• EXCERPTED RECORDS:
========================================

-- ==== Sys2Proof/Machine/Rings.lean ====
section
/-! DEFINITION. Cipher rings: RING_CREATE, the ring page with its doorbell, and the engine page (R278, R555, R567). -/

namespace Sys2Proof.Machine

open Sys2Proof

/-- The address of a ring page. -/
def ringPage (r : Nat) : Nat := 0x14100000 + r * 0x1000

/-- RING_CREATE, 0x0705. -/
def specRingCreate : CmdSpec := { op := 0x0705, who := [.mgr, .gst, .sec] }

/-- A power of two between two bounds. -/
def powerOfTwo (n lo hi : Nat) : Bool := lo ≤ n && n ≤ hi && n = 2 ^ Nat.log2 n

/-- The payload of RING_CREATE: a depth that is a power of 2 from 16 to 1024. -/
def State.okRingCreate (s : State) (owner : Nat) (sec : Bool) (p : List Byte) : Bool :=
  p.length = 12 && powerOfTwo (u16At p 0) 16 1024 && u16At p 2 = 0 && s.bindOk (bindAt p 8) owner sec 0

/-- A new ring: every field of its page at its reset value (R511, R555, R567). -/
def ownRingCreate (rq : Request) (s : State) : State × Ans :=
  let p := rq.payload
  let own := s.issuerInst rq.route
  let bw := u32At p 4
  if s.fnOffFor own rq.isSec 0x05 0 then no s .fnDisabled
  else match s.firstFree 0x06 64 with
    | none => no s .noResource
    | some r =>
      if ¬ s.roomFor 0x06 0 own rq.isSec 1 bw ∨ s.blockIsOff 0x01 then no s .noResource
      else
        (((s.takeFree 0x06 64).hCreate 0x06 r own rq.isSec (bindAt p 8) (0, 1, bw)).updRing r (fun _ =>
            { depth := BitVec.ofNat 16 (u16At p 0), enabled := true, sec := rq.isSec, mbps := BitVec.ofNat 16 bw, owner := own }),
          { handle := some (mkHandle 0x06 own (s.genOf 0x06 r) r), payload := leBytes 8 (ringPage r) })

/-- RING_CREATE (R555). -/
def execRingCreate (rq : Request) (s : State) : Out :=
  serve specRingCreate rq s (s.okRingCreate (s.issuerInst rq.route) rq.isSec) (ownRingCreate rq)

/-- The function 0x05 is disabled for a ring's owner. -/
def State.ringOff (s : State) (r : Nat) : Bool := s.fnOffFor (s.ring r).owner (s.ring r).sec 0x05 0

/-- Jobs of a ring in flight. -/
def State.ringJobs (s : State) (r : Nat) : List Job := s.ce.jobs.filter (fun j => j.ring = r)

/-- A tail index is taken modulo the depth (R313, R555). -/
def State.ringTail (s : State) (r : Nat) (v : U16) : State :=
  s.updRing r (fun g => { g with sqTail := BitVec.ofNat 16 (v.toNat % max 1 g.depth.toNat) })

/-- CR_SQ_TAIL_WRITE: the doorbell of a ring (R524, R555). -/
def execCrSqTailWrite (ring : Nat) (attr : Attr) (value : U16) (s : State) : Out :=
  if 64 ≤ ring then noUnit
  else s.issue attr fun attr =>
    fin (s.accessAt (writeX attr (ringPage ring + 0x10) 4 value.toNat) .write (fun s =>
      if (s.ring ring).stopped then (s, .terr, []) else (s.ringTail ring value, .ok, [])))

/-- A word of a ring page. -/
def State.ringWord (s : State) (r o : Nat) : U32 :=
  let g := s.ring r
  if o = 0x000 then lo32 g.sqBase
  else if o = 0x004 then hi32 g.sqBase
  else if o = 0x008 then lo32 g.cqBase
  else if o = 0x00C then hi32 g.cqBase
  else if o = 0x010 then fieldAt g.sqTail 0
  else if o = 0x014 then fieldAt g.sqHead 0
  else if o = 0x018 then fieldAt g.cqTail 0
  else if o = 0x01C then fieldAt g.cqHead 0
  else if o = 0x020 then
    fieldAt g.depth 0 ||| flagAt g.run 16 ||| flagAt (g.enabled && !s.ringOff r) 17 ||| flagAt g.sec 18
  else if o = 0x024 then fieldAt g.mbps 0
  else if o = 0x028 then BitVec.ofNat 32 (s.ringJobs r).length
  else if o = 0x030 then lo32 g.jobs
  else if o = 0x034 then hi32 g.jobs
  else if o = 0x038 then lo32 g.bytes
  else if o = 0x03C then hi32 g.bytes
  else if o = 0x040 then g.err
  else 0

/-- A 64-bit register with one word written under a byte mask. -/
def put64 (x : U64) (high : Bool) (v m : U32) : U64 :=
  let lo := if high then lo32 x else mix (lo32 x) v m
  let hi := if high then mix (hi32 x) v m else hi32 x
  hi.setWidth 64 <<< 32 ||| lo.setWidth 64

/-- A base with its low 12 bits at 0. -/
def pageBase (x : U64) : U64 := x &&& ~~~0xFFF

/-- A word write of a ring page. -/
def State.ringPut (s : State) (r o : Nat) (v m : U32) : State :=
  if o = 0x000 ∨ o = 0x004 then s.updRing r (fun g => { g with sqBase := pageBase (put64 g.sqBase (o = 0x004) v m) })
  else if o = 0x008 ∨ o = 0x00C then s.updRing r (fun g => { g with cqBase := pageBase (put64 g.cqBase (o = 0x00C) v m) })
  else if o = 0x010 then
    if m &&& 0xFFFF = 0 then s else s.ringTail r ((mix (fieldAt (s.ring r).sqTail 0) v m).truncate 16)
  else if o = 0x01C then
    s.updRing r (fun g => { g with cqHead := (mix (fieldAt g.cqHead 0) v m).truncate 16 })
  else if o = 0x020 then
    s.updRing r (fun g => { g with run := (mix (flagAt g.run 16) v m).getLsbD 16 })
  else s

/-- Staging bytes in use: the data of staged decryptions that have started (R560, R567). -/
def State.stagingUsed (s : State) : Nat :=
  s.ce.jobs.foldl (fun n j => if j.desc.op = 0x02 ∧ j.desc.len ≤ 65536 ∧ j.begun then n + j.desc.len else n) 0

/-- A word of the engine page. -/
def State.ceWord (s : State) (o : Nat) : U32 :=
  if o = 0x000 then BitVec.ofNat 32 s.ce.jobs.length ||| flagAt s.ce.ime 9
  else if o = 0x004 then BitVec.ofNat 32 s.stagingUsed
  else if o = 0x008 then lo32 s.ce.jobsDone
  else if o = 0x00C then hi32 s.ce.jobsDone
  else if o = 0x010 then s.ce.revoked
  else if o = 0x014 then s.ce.authFail
  else if o = 0x018 then s.ce.rmw
  else 0

end Sys2Proof.Machine
end

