-- ==== Sys2Proof/Machine/Csr.lean ====
section
/-! DEFINITION. The CSR file of a hart: the banks of the two worlds, the interrupt views, the interrupt files behind their CSRs, the
counters, the triggers, and who may access what (R141 to R147, R161, R169, R178 to R180, R187, R191). -/

namespace Sys2Proof.Machine

open Sys2Proof

/-! ### Banks and plain registers -/

/-- The S-level state that is banked per world, by CSR number (R179). -/
def bankedCsr (n : Nat) : Bool :=
  n ∈ [0x100, 0x104, 0x105, 0x106, 0x10A, 0x140, 0x141, 0x142, 0x143, 0x144, 0x14D, 0x180]

/-- The reset value of a CSR that no field of its own holds: stimecmp reads all ones (R147). -/
def csrReset (n : Nat) : U64 := if n = 0x14D then 0xFFFFFFFFFFFFFFFF else 0

/-- A CSR of the bank of a world (R179). -/
def Hart.bank (h : Hart) (w : Bool) (n : Nat) : U64 := Tab.get (if w then h.bankS else h.bankN) n (csrReset n)
/-- Set a CSR of the bank of a world. -/
def Hart.setBank (h : Hart) (w : Bool) (n : Nat) (v : U64) : Hart :=
  if w then { h with bankS := Tab.put h.bankS n v } else { h with bankN := Tab.put h.bankN n v }
/-- Set a shared CSR. -/
def Hart.setCsr (h : Hart) (n : Nat) (v : U64) : Hart := { h with csr := Tab.put h.csr n v }

/-- The sstatus fields of a bank: SIE, SPIE, SPP, SUM and MXR. -/
def sstatusBank : U64 := 0x00000000000C0122
/-- The mstatus fields that no field of their own holds: TSR, TW, TVM. -/
def mstatusRest : U64 := 0x0000000000700000

/-- A bit at a place of a 64-bit word. -/
def bit64 (b : Bool) (k : Nat) : U64 := if b then bitOf 64 k else 0

/-- mstatus, with the aliases of the bank that MWORLD.MPW names (R179). -/
def Hart.mstatus (h : Hart) : U64 :=
  bit64 h.mie 3 ||| bit64 h.mpie 7 ||| (h.mpp.setWidth 64 <<< 11) ||| (h.fs.setWidth 64 <<< 13) ||| bit64 h.mprv 17
    ||| bit64 h.gva 38 ||| bit64 h.mpv 39 ||| (h.bank h.mpw 0x100 &&& sstatusBank) ||| (h.csrAt 0x300 &&& mstatusRest)
    ||| bit64 (h.fs = 3) 63 ||| 0x0000000A00000000

/-- Write mstatus. -/
def Hart.putMstatus (h : Hart) (v : U64) : Hart :=
  let h1 : Hart := { h with
    mie := v.getLsbD 3, mpie := v.getLsbD 7, fs := v.extractLsb' 13 2, mprv := v.getLsbD 17
    mpp := if v.extractLsb' 11 2 = 2 then h.mpp else v.extractLsb' 11 2
    gva := v.getLsbD 38, mpv := v.getLsbD 39 }
  (h1.setBank h.mpw 0x100 (v &&& sstatusBank)).setCsr 0x300 (v &&& mstatusRest)

/-- sstatus of a world: its bank's fields, the shared FS with SD, and UXL (R179, R180). -/
def Hart.sstatus (h : Hart) (w : Bool) : U64 :=
  (h.bank w 0x100 &&& sstatusBank) ||| (h.fs.setWidth 64 <<< 13) ||| bit64 (h.fs = 3) 63 ||| 0x0000000200000000

/-- Write sstatus of a world. -/
def Hart.putSstatus (h : Hart) (w : Bool) (v : U64) : Hart :=
  { h with fs := v.extractLsb' 13 2 }.setBank w 0x100 (v &&& sstatusBank)

/-- vsstatus: SIE, SPIE, SPP, FS, SUM, MXR, with SD and UXL. -/
def Hart.vsstatus (h : Hart) : U64 :=
  let v := h.csrAt 0x200 &&& 0x00000000000C6122
  v ||| bit64 (v.extractLsb' 13 2 = 3) 63 ||| 0x0000000200000000

/-- hstatus. -/
def Hart.hstatus (h : Hart) : U64 :=
  bit64 h.hgva 6 ||| bit64 h.spv 7 ||| bit64 h.spvp 8 ||| bit64 h.hu 9 ||| (h.vgein.setWidth 64 <<< 12) ||| (h.hvt.setWidth 64 <<< 20)
    ||| 0x0000000200000000

/-- Write hstatus. VGEIN holds 0 to 15 (R141). -/
def Hart.putHstatus (h : Hart) (v : U64) : Hart :=
  { h with
    hgva := v.getLsbD 6, spv := v.getLsbD 7, spvp := v.getLsbD 8, hu := v.getLsbD 9
    vgein := if (v.extractLsb' 12 6).toNat ≤ 15 then v.extractLsb' 12 6 else h.vgein
    hvt := v.extractLsb' 20 3 }

/-- A write of satp, vsatp or hgatp of an unimplemented mode leaves the register unchanged: Bare, 8 and 9 exist (R141, R142). -/
def modeField (old new : U64) : U64 :=
  if (new >>> 60) = 0 ∨ (new >>> 60) = 8 ∨ (new >>> 60) = 9 then new else old

/-- The bits of hgatp: the mode, six bits of VMID (VMIDLEN = 6), and the page number of a root of 16 KiB (R20, R141). -/
def hgatpMask : U64 := 0xF003FFFFFFFFFFFC

/-- A toll window bound as a CSR: address bits 39 to 4 (R187). -/
def tollWord (a : BitVec 36) : U64 := a.setWidth 64 <<< 4

/-- misa (R141). -/
def misaValue : U64 := 0x80000000001411AF

/-! ### Interrupt files behind CSRs (R141, R169) -/

/-- An identity is pending, enabled and below the threshold. -/
def Imsic.shows (f : Imsic) (i : Nat) : Bool :=
  f.eip.getLsbD i && f.eie.getLsbD i && (f.threshold = 0 || i < f.threshold.toNat)

/-- The identity of highest priority that a file shows, 0 for none: the lowest number goes first. -/
def Imsic.top (f : Imsic) : Nat := ((List.range 512).find? (fun i => 1 ≤ i && f.shows i)).getD 0

/-- An interrupt file has a deliverable identity. -/
def Imsic.ready (f : Imsic) : Bool := f.delivery && f.top ≠ 0

/-- File `file` of a hart. -/
def State.imsic (s : State) (hart file : Nat) : Imsic := Tab.get s.core.imsics (hart * 17 + file) {}
/-- Change a file of a hart. -/
def State.updImsic (s : State) (hart file : Nat) (f : Imsic → Imsic) : State :=
  s.onCore (fun c => { c with imsics := Tab.upd c.imsics (hart * 17 + file) {} f })

/-- The identities that a file holds: 1 to 511 for the supervisor file, 1 to 255 for the others (R169). -/
def fileMask (file : Nat) : BitVec 512 :=
  (if file = 1 then BitVec.allOnes 512 else (BitVec.allOnes 256).setWidth 512) &&& ~~~1

/-- A topei register: the top identity in both halves. -/
def Imsic.topei (f : Imsic) : U64 := BitVec.ofNat 64 (f.top * 65536 + f.top)

/-- A write of a topei register claims the top identity. -/
def Imsic.claim (f : Imsic) : Imsic := { f with eip := putBit f.eip f.top false }

/-- An indirect register of a file, by its select value. -/
def Imsic.reg (f : Imsic) (sel : Nat) : U64 :=
  if sel = 0x70 then bit64 f.delivery 0
  else if sel = 0x72 then f.threshold.setWidth 64
  else if 0x80 ≤ sel ∧ sel < 0xC0 then f.eip.extractLsb' (32 * (sel - 0x80)) 64
  else if 0xC0 ≤ sel ∧ sel < 0x100 then f.eie.extractLsb' (32 * (sel - 0xC0)) 64
  else 0

/-- Place a 64-bit word in an array of identities. -/
def putWord64 (m : BitVec 512) (k : Nat) (v : U64) : BitVec 512 :=
  (m &&& ~~~((BitVec.allOnes 64).setWidth 512 <<< k)) ||| (v.setWidth 512 <<< k)

/-- A write of an indirect register of a file. -/
def Imsic.putReg (f : Imsic) (file sel : Nat) (v : U64) : Imsic :=
  if sel = 0x70 then { f with delivery := v.getLsbD 0 }
  else if sel = 0x72 then { f with threshold := v.setWidth 9 }
  else if 0x80 ≤ sel ∧ sel < 0xC0 then { f with eip := putWord64 f.eip (32 * (sel - 0x80)) v &&& fileMask file }
  else if 0xC0 ≤ sel ∧ sel < 0x100 then { f with eie := putWord64 f.eie (32 * (sel - 0xC0)) v &&& fileMask file }
  else f

/-- The select values that exist on a 64-bit hart: interrupt priorities and the registers of a file; the registers of an array have
even numbers. -/
def selectOk (sel : Nat) : Bool :=
  (0x30 ≤ sel && sel < 0x40 && sel % 2 = 0) || (0x70 ≤ sel && sel < 0x80) || (0x80 ≤ sel && sel < 0x100 && sel % 2 = 0)

/-- The select register and the file behind an indirect or topei CSR of a hart: machine, supervisor, or the selected guest file. -/
def Hart.fileOf (h : Hart) (c : Nat) : Nat × Nat :=
  if c = 0x351 ∨ c = 0x35C then (0x350, 0)
  else if c = 0x151 ∨ c = 0x15C then (0x150, 1)
  else (0x250, 1 + h.vgein.toNat)

/-! ### Pending interrupts -/

/-- An interrupt is pending at M-level or in the secure bank: a secure interrupt (R188). -/
def State.pendingSecure (s : State) (n cause : Nat) : Bool :=
  let h := s.hart n
  if cause = 11 then (s.imsic n 0).ready
  else if cause = 7 then h.mtip
  else if cause = 5 ∨ cause = 1 then (h.bank true 0x144).getLsbD cause
  else false

/-- hgeip: the guest files that have a deliverable identity (R169). -/
def State.hgeip (s : State) (n : Nat) : U64 :=
  (List.range 15).foldl (fun v g => v ||| bit64 (s.imsic n (2 + g)).ready (g + 1)) 0

/-- An interrupt is pending in the normal world (R189). -/
def State.pendingNormal (s : State) (n cause : Nat) : Bool :=
  let h := s.hart n
  if cause = 9 then (s.imsic n 1).ready || (h.csrAt 0x344).getLsbD 9
  else if cause = 5 ∨ cause = 1 then (h.bank false 0x144).getLsbD cause
  else if cause = 10 then (h.csrAt 0x645).getLsbD 10 || (h.vgein ≠ 0 && (s.imsic n (1 + h.vgein.toNat)).ready)
  else if cause = 12 then s.hgeip n &&& h.csrAt 0x607 ≠ 0
  else if cause = 6 then (h.csrAt 0x645).getLsbD 6 || (h.csrAt 0x344).getLsbD 6
  else if cause = 2 then (h.csrAt 0x645).getLsbD 2
  else if cause = 13 then (h.csrAt 0x344).getLsbD 13
  else false

/-! ### Sstc (R147) -/

/-- menvcfg.STCE: stimecmp drives STIP, and the modes below M reach it. -/
def Hart.stce (h : Hart) : Bool := (h.csrAt 0x30A).getLsbD 63
/-- henvcfg.STCE, read-only 0 while menvcfg.STCE is 0: vstimecmp drives VSTIP, and VS-mode reaches it. -/
def Hart.vstce (h : Hart) : Bool := h.stce && (h.csrAt 0x60A).getLsbD 63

========================================

• YOUR ASSIGNMENT: Using the listing above, copy exactly the line that contains "def bit64 (b", the line that contains "0x300 &&& mstatusRest)", and each line that falls between them.

• OUTPUT FOR THIS TASK:
def bit64 (b : Bool) (k : Nat) : U64 := if b then bitOf 64 k else 0

/-- mstatus, with the aliases of the bank that MWORLD.MPW names (R179). -/
def Hart.mstatus (h : Hart) : U64 :=
  bit64 h.mie 3 ||| bit64 h.mpie 7 ||| (h.mpp.setWidth 64 <<< 11) ||| (h.fs.setWidth 64 <<< 13) ||| bit64 h.mprv 17
    ||| bit64 h.gva 38 ||| bit64 h.mpv 39 ||| (h.bank h.mpw 0x100 &&& sstatusBank) ||| (h.csrAt 0x300 &&& mstatusRest)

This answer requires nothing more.